The official retraction announcement was made in January’s Bulletin of the World Health Organization, although health services had already stopped following the recommendations in mid-2019 after a report by US Congress accused Purdue Pharma, owner of Mundipharma, of minimizing the risks of the drugs and influencing the drafting of the WHO guidelines. Mundipharma is one of the manufacturers of oxycodone, an opioid developed in the early 2000s that became a popular pain-relief medication. The company, according to the document, paid doctors to publicly defend the use of opioids and sponsored patients groups who pressured health officials into providing easy access to painkillers.

In 2010, the WHO classified access to pain medications as a “human right” and the guidelines it released in the following years categorized opioids as “safe medications,” which if used in the proper dosage, pose no risk of dependency or accidental death. In practice, the mild tone of the guidelines led to loopholes that allowed pharmaceutical companies to aggressively market opioids and doctors to prescribe them to patients who may benefit from other drugs.
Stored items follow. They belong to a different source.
-- ==== Sys2Proof/Laws/Maps.lean ====
section
/-! SUPPORT. Sparse maps: what a key reads as after a key is listed, removed or written canonically. -/

namespace Sys2Proof.Machine

@[simp] theorem mfind_nil {α : Type} (k : Nat) : mfind ([] : SMap α) k = none := rfl

theorem mfind_cons {α : Type} (j : Nat) (v : α) (m : SMap α) (k : Nat) :
    mfind ((j, v) :: m) k = if j = k then some v else mfind m k := rfl

@[simp] theorem mfind_mset_same {α : Type} (m : SMap α) (k : Nat) (v : α) : mfind (mset m k v) k = some v := by
  induction m with
  | nil => simp [mset, mfind]
  | cons e m ih =>
    obtain ⟨j, w⟩ := e
    unfold mset
    split
    · simp [mfind]
    · split
      · simp [mfind]
      · rename_i h1 h2
        simp [mfind, Ne.symm h2, ih]

theorem mfind_mset_other {α : Type} (m : SMap α) (k j : Nat) (v : α) (h : j ≠ k) :
    mfind (mset m k v) j = mfind m j := by
  induction m with
  | nil => simp [mset, mfind, Ne.symm h]
  | cons e m ih =>
    obtain ⟨i, w⟩ := e
    unfold mset
    split
    · simp [mfind, Ne.symm h]
    · split
      · rename_i h1 h2
        subst h2
        simp [mfind, Ne.symm h]
      · simp only [mfind_cons, ih]

@[simp] theorem mfind_mdel_same {α : Type} (m : SMap α) (k : Nat) : mfind (mdel m k) k = none := by
  induction m with
  | nil => rfl
  | cons e m ih =>
    obtain ⟨i, w⟩ := e
    unfold mdel
    split
    · exact ih
    · rename_i h; simp [mfind, h, ih]

theorem mfind_mdel_other {α : Type} (m : SMap α) (k j : Nat) (h : j ≠ k) : mfind (mdel m k) j = mfind m j := by
  induction m with
  | nil => rfl
  | cons e m ih =>
    obtain ⟨i, w⟩ := e
    unfold mdel
    split
    · rename_i h2; subst h2; simp [mfind, Ne.symm h, ih]
    · simp [mfind, ih]

@[simp] theorem mget_mset_same {α : Type} (m : SMap α) (k : Nat) (v d : α) : mget (mset m k v) k d = v := by
  simp [mget]

theorem mget_mset_other {α : Type} (m : SMap α) (k j : Nat) (v d : α) (h : j ≠ k) :
    mget (mset m k v) j d = mget m j d := by
  simp [mget, mfind_mset_other m k j v h]

/-- A key written canonically reads as the value written. -/
@[simp] theorem mget_mput_same {α : Type} [DecidableEq α] (m : SMap α) (k : Nat) (v d : α) :
    mget (mput m k v d) k d = v := by
  unfold mput
  split
  · rename_i h; simp [mget, h]
  · simp

/-- Another key reads as before, whatever it reads as unlisted. -/
theorem mget_mput_other {α : Type} [DecidableEq α] (m : SMap α) (k j : Nat) (v d e : α) (h : j ≠ k) :
    mget (mput m k v d) j e = mget m j e := by
  unfold mput
  split
  · simp [mget, mfind_mdel_other m k j h]
  · exact mget_mset_other m k j v e h

end Sys2Proof.Machine
end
In April last year, the US Center for Disease Control (CDC) launched its own guidelines on the use of opioids, recommending that physicians prescribe these painkillers sparingly, assessing individual risks and benefits, and opting for other drugs whenever possible. It also suggested that they closely monitor patients taking high dosages to decrease the risk of overdose.

For epidemiologist Caleb Alexander of Johns Hopkins University, the WHO did the right thing by retracting the guidelines. “They now have an incredibly important opportunity to set the record straight by ensuring that future guidelines are evidence-based and not corrupted by commercial interests,” he told Retraction Watch. Last August, Purdue Pharma offered to pay somewhere between US$10 billion and US$12 billion to settle more than 2,000 lawsuits filed against the company in the US related to the opioid crisis.